Collected data entries
##########
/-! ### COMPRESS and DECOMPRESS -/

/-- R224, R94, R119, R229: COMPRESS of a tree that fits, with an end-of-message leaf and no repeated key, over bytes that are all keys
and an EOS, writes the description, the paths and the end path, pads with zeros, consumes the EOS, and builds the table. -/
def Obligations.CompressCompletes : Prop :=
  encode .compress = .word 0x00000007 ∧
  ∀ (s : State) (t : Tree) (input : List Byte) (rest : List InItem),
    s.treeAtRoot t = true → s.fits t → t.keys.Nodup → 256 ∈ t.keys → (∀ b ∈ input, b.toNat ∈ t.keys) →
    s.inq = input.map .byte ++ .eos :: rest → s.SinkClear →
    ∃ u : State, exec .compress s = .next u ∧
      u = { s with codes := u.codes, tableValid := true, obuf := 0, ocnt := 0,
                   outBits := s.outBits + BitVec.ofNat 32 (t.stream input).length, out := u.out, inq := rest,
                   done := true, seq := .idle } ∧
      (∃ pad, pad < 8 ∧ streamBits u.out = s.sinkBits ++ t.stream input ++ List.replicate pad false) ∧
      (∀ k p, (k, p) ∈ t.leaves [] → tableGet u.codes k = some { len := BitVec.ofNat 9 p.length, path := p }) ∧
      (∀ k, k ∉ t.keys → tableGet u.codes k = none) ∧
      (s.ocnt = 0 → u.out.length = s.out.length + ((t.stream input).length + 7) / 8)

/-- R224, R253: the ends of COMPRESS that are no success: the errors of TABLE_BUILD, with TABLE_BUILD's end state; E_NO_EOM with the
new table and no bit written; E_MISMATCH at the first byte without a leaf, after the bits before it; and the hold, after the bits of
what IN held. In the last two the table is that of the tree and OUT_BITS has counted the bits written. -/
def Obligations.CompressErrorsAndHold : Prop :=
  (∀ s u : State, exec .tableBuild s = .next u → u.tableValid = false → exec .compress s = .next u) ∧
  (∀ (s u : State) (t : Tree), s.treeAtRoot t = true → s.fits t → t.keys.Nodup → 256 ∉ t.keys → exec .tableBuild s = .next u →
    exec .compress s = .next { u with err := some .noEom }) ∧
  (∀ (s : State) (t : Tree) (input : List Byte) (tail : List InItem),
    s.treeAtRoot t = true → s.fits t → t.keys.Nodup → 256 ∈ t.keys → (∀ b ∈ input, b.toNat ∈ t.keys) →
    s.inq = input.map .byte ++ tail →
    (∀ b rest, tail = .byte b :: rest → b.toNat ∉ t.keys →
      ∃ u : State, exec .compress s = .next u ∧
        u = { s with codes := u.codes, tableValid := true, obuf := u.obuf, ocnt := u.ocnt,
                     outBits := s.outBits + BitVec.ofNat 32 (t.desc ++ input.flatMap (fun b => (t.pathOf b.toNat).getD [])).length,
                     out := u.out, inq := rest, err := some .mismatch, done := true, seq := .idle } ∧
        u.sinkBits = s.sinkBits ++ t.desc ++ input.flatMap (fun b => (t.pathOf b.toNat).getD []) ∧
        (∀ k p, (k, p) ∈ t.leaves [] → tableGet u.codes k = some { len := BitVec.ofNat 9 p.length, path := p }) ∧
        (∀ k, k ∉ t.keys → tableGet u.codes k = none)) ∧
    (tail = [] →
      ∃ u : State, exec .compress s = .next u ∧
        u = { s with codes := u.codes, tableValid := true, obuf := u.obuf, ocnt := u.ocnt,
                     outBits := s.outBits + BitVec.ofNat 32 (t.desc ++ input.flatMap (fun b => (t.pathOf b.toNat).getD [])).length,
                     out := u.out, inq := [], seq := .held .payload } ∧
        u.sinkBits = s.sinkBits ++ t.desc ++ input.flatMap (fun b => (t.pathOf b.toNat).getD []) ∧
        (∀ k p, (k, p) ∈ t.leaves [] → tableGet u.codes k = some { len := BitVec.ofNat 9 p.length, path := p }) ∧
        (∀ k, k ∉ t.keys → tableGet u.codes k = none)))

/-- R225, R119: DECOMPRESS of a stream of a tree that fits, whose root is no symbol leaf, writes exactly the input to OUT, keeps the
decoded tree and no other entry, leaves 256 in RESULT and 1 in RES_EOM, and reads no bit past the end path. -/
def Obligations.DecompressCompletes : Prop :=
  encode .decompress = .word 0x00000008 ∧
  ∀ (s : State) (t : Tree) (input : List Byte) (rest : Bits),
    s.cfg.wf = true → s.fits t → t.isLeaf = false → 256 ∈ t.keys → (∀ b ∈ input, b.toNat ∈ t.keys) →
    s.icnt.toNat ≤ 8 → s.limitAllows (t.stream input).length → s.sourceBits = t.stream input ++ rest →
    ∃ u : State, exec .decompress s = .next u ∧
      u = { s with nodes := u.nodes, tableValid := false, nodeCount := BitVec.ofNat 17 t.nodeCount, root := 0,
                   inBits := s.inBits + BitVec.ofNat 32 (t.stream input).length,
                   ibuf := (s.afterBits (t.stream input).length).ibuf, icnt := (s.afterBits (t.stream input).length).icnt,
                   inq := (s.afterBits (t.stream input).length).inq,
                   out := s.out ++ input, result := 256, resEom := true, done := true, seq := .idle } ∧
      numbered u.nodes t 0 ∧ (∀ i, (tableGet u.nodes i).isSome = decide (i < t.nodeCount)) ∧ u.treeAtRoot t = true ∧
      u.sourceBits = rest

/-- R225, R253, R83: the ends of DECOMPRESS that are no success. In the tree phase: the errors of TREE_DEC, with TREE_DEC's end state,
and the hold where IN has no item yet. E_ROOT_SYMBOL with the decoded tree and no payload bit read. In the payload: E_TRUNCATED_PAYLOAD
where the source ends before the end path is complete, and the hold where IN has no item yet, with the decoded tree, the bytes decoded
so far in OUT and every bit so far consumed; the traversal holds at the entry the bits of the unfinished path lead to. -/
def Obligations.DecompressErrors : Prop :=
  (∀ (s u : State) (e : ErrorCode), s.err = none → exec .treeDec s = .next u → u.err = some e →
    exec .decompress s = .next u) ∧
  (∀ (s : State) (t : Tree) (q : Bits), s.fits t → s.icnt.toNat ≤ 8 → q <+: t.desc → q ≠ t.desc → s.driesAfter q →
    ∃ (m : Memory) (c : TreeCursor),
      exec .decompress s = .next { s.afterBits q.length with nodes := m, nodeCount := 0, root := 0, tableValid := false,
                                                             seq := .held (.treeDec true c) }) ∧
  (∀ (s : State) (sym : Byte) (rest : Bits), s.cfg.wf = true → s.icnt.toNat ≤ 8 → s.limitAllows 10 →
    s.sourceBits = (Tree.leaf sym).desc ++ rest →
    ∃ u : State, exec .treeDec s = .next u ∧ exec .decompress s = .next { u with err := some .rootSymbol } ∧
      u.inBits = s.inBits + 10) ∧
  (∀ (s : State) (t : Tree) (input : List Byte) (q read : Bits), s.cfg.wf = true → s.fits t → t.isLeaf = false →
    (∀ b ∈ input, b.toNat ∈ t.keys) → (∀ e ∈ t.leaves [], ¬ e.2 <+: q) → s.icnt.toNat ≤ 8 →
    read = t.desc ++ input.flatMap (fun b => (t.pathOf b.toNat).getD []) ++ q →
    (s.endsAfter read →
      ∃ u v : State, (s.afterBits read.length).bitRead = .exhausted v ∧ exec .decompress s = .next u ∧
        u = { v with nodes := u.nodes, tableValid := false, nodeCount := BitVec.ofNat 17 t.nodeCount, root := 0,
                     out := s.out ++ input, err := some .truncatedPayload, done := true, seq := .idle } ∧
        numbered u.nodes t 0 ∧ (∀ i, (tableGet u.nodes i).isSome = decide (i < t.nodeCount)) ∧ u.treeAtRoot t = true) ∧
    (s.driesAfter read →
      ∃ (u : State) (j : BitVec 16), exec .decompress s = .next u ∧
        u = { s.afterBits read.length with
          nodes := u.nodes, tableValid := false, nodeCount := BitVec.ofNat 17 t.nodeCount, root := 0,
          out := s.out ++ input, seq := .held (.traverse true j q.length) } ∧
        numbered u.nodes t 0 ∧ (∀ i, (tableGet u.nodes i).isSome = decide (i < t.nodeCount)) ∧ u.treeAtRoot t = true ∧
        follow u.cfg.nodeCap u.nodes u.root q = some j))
##########
_WORK INSTRUCTION:_ Write out every line from the data above that includes "writes".

_PROBLEM SOLUTION:_
and an EOS, writes the description, the paths and the end path, pads with zeros, consumes the EOS, and builds the table. -/
/-- R225, R119: DECOMPRESS of a stream of a tree that fits, whose root is no symbol leaf, writes exactly the input to OUT, keeps the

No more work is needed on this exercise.